The simplest and cheapest solution would seem to be to go to Lowe's or Home Depot and buy precut pieces of Plexiglas and then glue the pieces together but...

A. They would probably only make major cuts and I would have to make the final (finished) cuts and I would not know how to make smooth and straight cuts in Plexiglas

B. I would not know how to glue the pieces of Plexiglas together so it looked nice when I was finished. I would also not know what type of glue to use.

What have others done and how satisfied are you both with particular brands of premade displays and also home made displays?

I am not looking for display cases to impress anyone however they would have to be nice enough to keep my wife from objecting to them. The cases would be intended to display only and would not need to be strong enough to transport the locomotives.

I think that I will need 5 or 6 sided Plexiglas boxes in 3 sizes large enough to hold a MTH Challenger, MTH Big Boy and LGB White Pass Mikado (all sitting on track - with or without rollers). I mention the particular locomotives because their length is such that thicker Plexiglas may be needed to support the necessary length of the boxes. 

An additional function of the display cases would be to protect the locomotives from the flow of hot dry air from the home heating - to protect the wire insulation and electronics from drying out.

Any ideas or suggestions would be appreciated. The thickness of the Plexiglas would be important but I don't know how thick it should be.

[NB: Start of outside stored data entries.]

variable {clock fresh : Nat} {agenda : List Move} {turn : Turn} {poison : List Nat} {spoilt : List (DieId × Word)}
  {lines : List (Nat × LineMeta)} {frames : List (Nat × Frame)} {net : List Flight} {clusters : List (Nat × Cluster)}
  {regions unfolded : List (Nat × Nat)} {domains : List (Nat × Domain)} {partitions : Vector Partition 32}
  {published : List (Nat × BitVec 32)} {revoking : List (Nat × (CoreId × BitVec 32))} {vectors : List (Nat × IrqVector)}

/-- A new physical memory in canonical form; the other memories stand. -/
theorem Safe.memories.withMem {s : State} {mem : Memory} (h : Safe.memories s) (hm : mem.wf = true) :
    Safe.memories ⟨clock, agenda, turn, fresh, mem, poison, spoilt, lines, frames, net, s.cores, s.troupes, clusters, s.dies, regions,
      unfolded, domains, partitions, published, revoking, vectors, s.host⟩ := by
  obtain ⟨_, hrest⟩ := h
  exact ⟨hm, hrest⟩

theorem Safe.memories.writeMem {s : State} {a : Nat} {bs : List Byte} (h : Safe.memories s) :
    Safe.memories ⟨clock, agenda, turn, fresh, s.mem.writeL a bs, poison, spoilt, lines, frames, net, s.cores, s.troupes, clusters,
      s.dies, regions, unfolded, domains, partitions, published, revoking, vectors, s.host⟩ :=
  h.withMem (Memory.wf_writeL bs h.1 a)

theorem Safe.memories.mapCores {s : State} {f : Nat × Core → Nat × Core} (h : Safe.memories s)
    (hf : ∀ e, e.2.scratch.wf = true → (f e).2.scratch.wf = true) :
    Safe.memories ⟨clock, agenda, turn, fresh, s.mem, poison, spoilt, lines, frames, net, s.cores.map f, s.troupes, clusters, s.dies,
      regions, unfolded, domains, partitions, published, revoking, vectors, s.host⟩ := by
  obtain ⟨hmem, hcores, hrest⟩ := h
  exact ⟨hmem, List.forall_mem_map.mpr fun e he => hf e (hcores e he), hrest⟩

theorem Safe.memories.mapTroupes {s : State} {f : Nat × Troupe → Nat × Troupe} (h : Safe.memories s)
    (hf : ∀ e, e.2.acc.wf = true → (f e).2.acc.wf = true) :
    Safe.memories ⟨clock, agenda, turn, fresh, s.mem, poison, spoilt, lines, frames, net, s.cores, s.troupes.map f, clusters, s.dies,
      regions, unfolded, domains, partitions, published, revoking, vectors, s.host⟩ := by
  obtain ⟨hmem, hcores, htroupes, hrest⟩ := h
  exact ⟨hmem, hcores, List.forall_mem_map.mpr fun e he => hf e (htroupes e he), hrest⟩

theorem Safe.memories.mapDies {s : State} {f : Die → Die} (h : Safe.memories s)
    (hf : ∀ x, x.sram.wf = true → (f x).sram.wf = true) :
    Safe.memories ⟨clock, agenda, turn, fresh, s.mem, poison, spoilt, lines, frames, net, s.cores, s.troupes, clusters, s.dies.map f,
      regions, unfolded, domains, partitions, published, revoking, vectors, s.host⟩ := by
  obtain ⟨hmem, hcores, htroupes, hdies, harea⟩ := h
  exact ⟨hmem, hcores, htroupes, forall_dies_map hdies hf, harea⟩

/-- What holds no memory may change. -/
theorem Safe.memories.other {s : State} (h : Safe.memories s) :
    Safe.memories ⟨clock, agenda, turn, fresh, s.mem, poison, spoilt, lines, frames, net, s.cores, s.troupes, clusters, s.dies, regions,
      unfolded, domains, partitions, published, revoking, vectors, s.host⟩ := h

end

theorem Safe.memories.setCluster {s : State} {c : ClusterId} {x : Cluster} (h : Safe.memories s) :
    Safe.memories (s.setCluster c x) := h.other

theorem Safe.memories.updCluster {s : State} {c : ClusterId} {f : Cluster → Cluster} (h : Safe.memories s) :
    Safe.memories (s.updCluster c f) := h.setCluster

theorem Safe.memories.setCtx {s : State} {c : CoreId} {k : BankId} {x : Context} (h : Safe.memories s) :
    Safe.memories (s.setCtx c k x) := h.updCore

theorem Safe.memories.updCtx {s : State} {c : CoreId} {k : BankId} {f : Context → Context} (h : Safe.memories s) :
    Safe.memories (s.updCtx c k f) := h.setCtx

theorem Safe.memories.updMe {s : State} {f : Context → Context} (h : Safe.memories s) : Safe.memories (s.updMe f) := h.updCtx

theorem Safe.memories.updRegs {s : State} {f : Regs → Regs} (h : Safe.memories s) : Safe.memories (s.updRegs f) := h.updMe

theorem Safe.memories.updDom {s : State} {c : CoreId} {t : Tag} {f : DomState → DomState} (h : Safe.memories s) :
    Safe.memories (s.updDom c t f) := h.updCore

theorem Safe.memories.onBank {s : State} {c : CoreId} {b : BankId} (h : Safe.memories s) : Safe.memories (s.onBank c b) := h.other

theorem Safe.memories.send {s : State} {f : Flight} (h : Safe.memories s) : Safe.memories (s.send f) :=
  h.other

/-! ### Results in parts -/

theorem Safe.memories.ite {p : Prop} [Decidable p] {a b : State} (ha : Safe.memories a) (hb : Safe.memories b) :
    Safe.memories (if p then a else b) := by
  split
  · exact ha
  · exact hb

/-- One more change, under a condition. -/
theorem Safe.memories.andThen {p : Prop} [Decidable p] {a b : State} (ha : Safe.memories a) (hb : Safe.memories a → Safe.memories b) :
    Safe.memories (if p then b else a) := .ite (hb ha) ha

/-- One more change, unless a condition holds. -/
theorem Safe.memories.orElse {p : Prop} [Decidable p] {a b : State} (ha : Safe.memories a) (hb : Safe.memories a → Safe.memories b) :
    Safe.memories (if p then a else b) := .ite ha (hb ha)

theorem Safe.memories.dite {p : Prop} [Decidable p] {a : p → State} {b : ¬p → State} (ha : ∀ x, Safe.memories (a x))
    (hb : ∀ x, Safe.memories (b x)) : Safe.memories (if x : p then a x else b x) := by
  split
  · exact ha _
  · exact hb _

theorem Safe.memories.fst {β : Type} {r : State × β} {t : State} {x : β} (h : Safe.memories r.1) (e : r = (t, x)) : Safe.memories t := by
  subst e; exact h

theorem Safe.memories.foldl {α : Type} {s : State} {f : State → α → State} {l : List α} (h : Safe.memories s)
    (hf : ∀ t x, Safe.memories t → Safe.memories (f t x)) : Safe.memories (l.foldl f s) := by
  induction l generalizing s with
  | nil => exact h
  | cons x l ih => exact ih (hf s x h)

theorem Safe.memories.foldr {α : Type} {s : State} {f : α → State → State} {l : List α} (h : Safe.memories s)
    (hf : ∀ x t, Safe.memories t → Safe.memories (f x t)) : Safe.memories (l.foldr f s) := by
  induction l with
  | nil => exact h
  | cons x l ih => exact hf x _ ih

theorem Safe.memories.foldl_fst {α β : Type} {r : State × β} {f : State × β → α → State × β} {l : List α} (h : Safe.memories r.1)
    (hf : ∀ r x, Safe.memories r.1 → Safe.memories (f r x).1) : Safe.memories (l.foldl f r).1 := by
  induction l generalizing r with
  | nil => exact h
  | cons x l ih => exact ih (hf r x h)

/-! ### Results chosen by a condition, effects in sequence, optional results -/

theorem Safe.memories.ite_fst {β : Type} {p : Prop} [Decidable p] {a b : State × β} (ha : Safe.memories a.1) (hb : Safe.memories b.1) :
    Safe.memories (if p then a else b).1 := by
  split
  · exact ha
  · exact hb

theorem Safe.ends.dite {α : Type} {P : α → Prop} {p : Prop} [Decidable p] {a : p → Except Stop α} {b : ¬p → Except Stop α}
    (ha : ∀ x, Safe.ends P (a x)) (hb : ∀ x, Safe.ends P (b x)) : Safe.ends P (if x : p then a x else b x) := by
  split
  · exact ha _
  · exact hb _

/-- An effect after a check. -/
theorem Safe.ends.check {α β : Type} {Q : β → Prop} {x : Except Stop α} {f : α → Except Stop β} (hx : Safe.ends (fun _ => True) x)
    (hf : ∀ a, Safe.ends Q (f a)) : Safe.ends Q (x >>= f) := hx.bind fun a _ => hf a

/-- An effect after a change of the state. -/
theorem Safe.ends.andThen {β : Type} {Q : β → Prop} {x : Except Stop State} {f : State → Except Stop β}
    (hx : Safe.ends Safe.memories x) (hf : ∀ t, Safe.memories t → Safe.ends Q (f t)) : Safe.ends Q (x >>= f) := hx.bind hf

/-- An effect after a change of the state that also answers. -/
theorem Safe.ends.andThenFst {α β : Type} {Q : β → Prop} {x : Except Stop (State × α)} {f : State × α → Except Stop β}
    (hx : Safe.ends (fun r => Safe.memories r.1) x) (hf : ∀ t a, Safe.memories t → Safe.ends Q (f (t, a))) : Safe.ends Q (x >>= f) :=
  hx.bind fun r hr => hf r.1 r.2 hr

/-- What ends an effect ends a larger one. -/
theorem Safe.ends.of_eq_error {α β : Type} {P : α → Prop} {Q : β → Prop} {x : Except Stop α} {e : Stop} (hx : Safe.ends P x)
    (he : x = .error e) : Safe.ends Q (.error e) := by
  subst he
  match e with
  | .halt _ => exact hx
  | .trap .. => trivial
  | .guardFault _ => trivial
  | .again _ => trivial
  | .fire _ => trivial

/-- What a list of checks ends with, where it does not go on. -/
theorem Safe.ends.mapM {α β : Type} {f : α → Except Stop β} {l : List α} (hf : ∀ x, Safe.ends (fun _ => True) (f x)) :
    Safe.ends (fun _ => True) (l.mapM f) := by
  induction l with
  | nil => trivial
  | cons x l ih =>
    rw [List.mapM_cons]
    exact .check (hf x) fun _ => .check ih fun _ => trivial

/-- What an optional result holds, where it holds something, satisfies `P`. -/
def Safe.given {α : Type} (P : α → Prop) : Option α → Prop
  | some a => P a
  | none => True

theorem Safe.given.some {α : Type} {P : α → Prop} {a : α} (h : P a) : Safe.given P (some a) := h

theorem Safe.given.none {α : Type} {P : α → Prop} : Safe.given P none := trivial

theorem Safe.given.ite {α : Type} {P : α → Prop} {p : Prop} [Decidable p] {a b : Option α} (ha : Safe.given P a) (hb : Safe.given P b) :
    Safe.given P (if p then a else b) := by
  split
  · exact ha
  · exact hb

theorem Safe.given.dite {α : Type} {P : α → Prop} {p : Prop} [Decidable p] {a : p → Option α} {b : ¬p → Option α}
    (ha : ∀ x, Safe.given P (a x)) (hb : ∀ x, Safe.given P (b x)) : Safe.given P (if x : p then a x else b x) := by
  split
  · exact ha _
  · exact hb _

theorem Safe.given.of_eq_some {α : Type} {P : α → Prop} {o : Option α} {a : α} (ho : Safe.given P o) (e : o = Option.some a) : P a := by
  subst e; exact ho

theorem Safe.given.map {α β : Type} {Q : β → Prop} {o : Option α} {f : α → β} (hf : ∀ a, o = Option.some a → Q (f a)) : Safe.given Q
    (o.map f) := by
  cases o with
  | none => trivial
  | some a => exact hf a rfl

It may be that it would not be practical for me to try to make my own cases. I just don't know as I've never tried anything like this before.

Thanks,

Jerry


----------



## Torby (Jan 2, 2008)

I go over mine with a "swiffer" duster when they look too awful, or the secretary complains. Only takes a moment and cleans them up nicely.


----------



## Bruce Chandler (Jan 2, 2008)

Talk with Russ Miller at TAP Plastics. Lots of good advice, and the acrylic he provides is top notch.


----------



## Road Foreman (Jan 2, 2008)

Jerry,

Go here..
Hartland Locomotive Works

BulletBob


----------



## Rayman4449 (Jan 2, 2008)

Hey Jerry,

First off welcome back, it's good to see you back on MLS.  I hope you've been doing good.

On the display cases, I've opted to just buy them, both from the same place and have been very happy with them.

http://www.ccase.com/Trains/trainprices.html

I unfortunately can't weigh in any on making them yourself  as I didn't consider that very long as I wanted the curved corners and didn't want to attempt that myself.

In my case, the hassle I saved myself was worth anything extra that I paid for them.  Perhaps you could see if they(or someone else) would sell you just the plexiglass top?

Here's both in one shot but I guess you really can't see them that


----------



## Jerry McColgan (Feb 8, 2008)

Thanks for the comments.

I checked Tap Plastic, Hartland and Classic Case but because I need a case over 36" but less than 48" (36" is too small for the WP Mikado and pillars at the end of the mantel limit maximum length to 47 1/2") that doubled the price to about $200 so I'll have to look for a different alternative.

Regards,

Jerry


----------



## Road Foreman (Jan 2, 2008)

Jerry,

Notch the pillars!!

BulletBob


----------



## Jerry McColgan (Feb 8, 2008)

Unfortunately that is not even a remote possibility.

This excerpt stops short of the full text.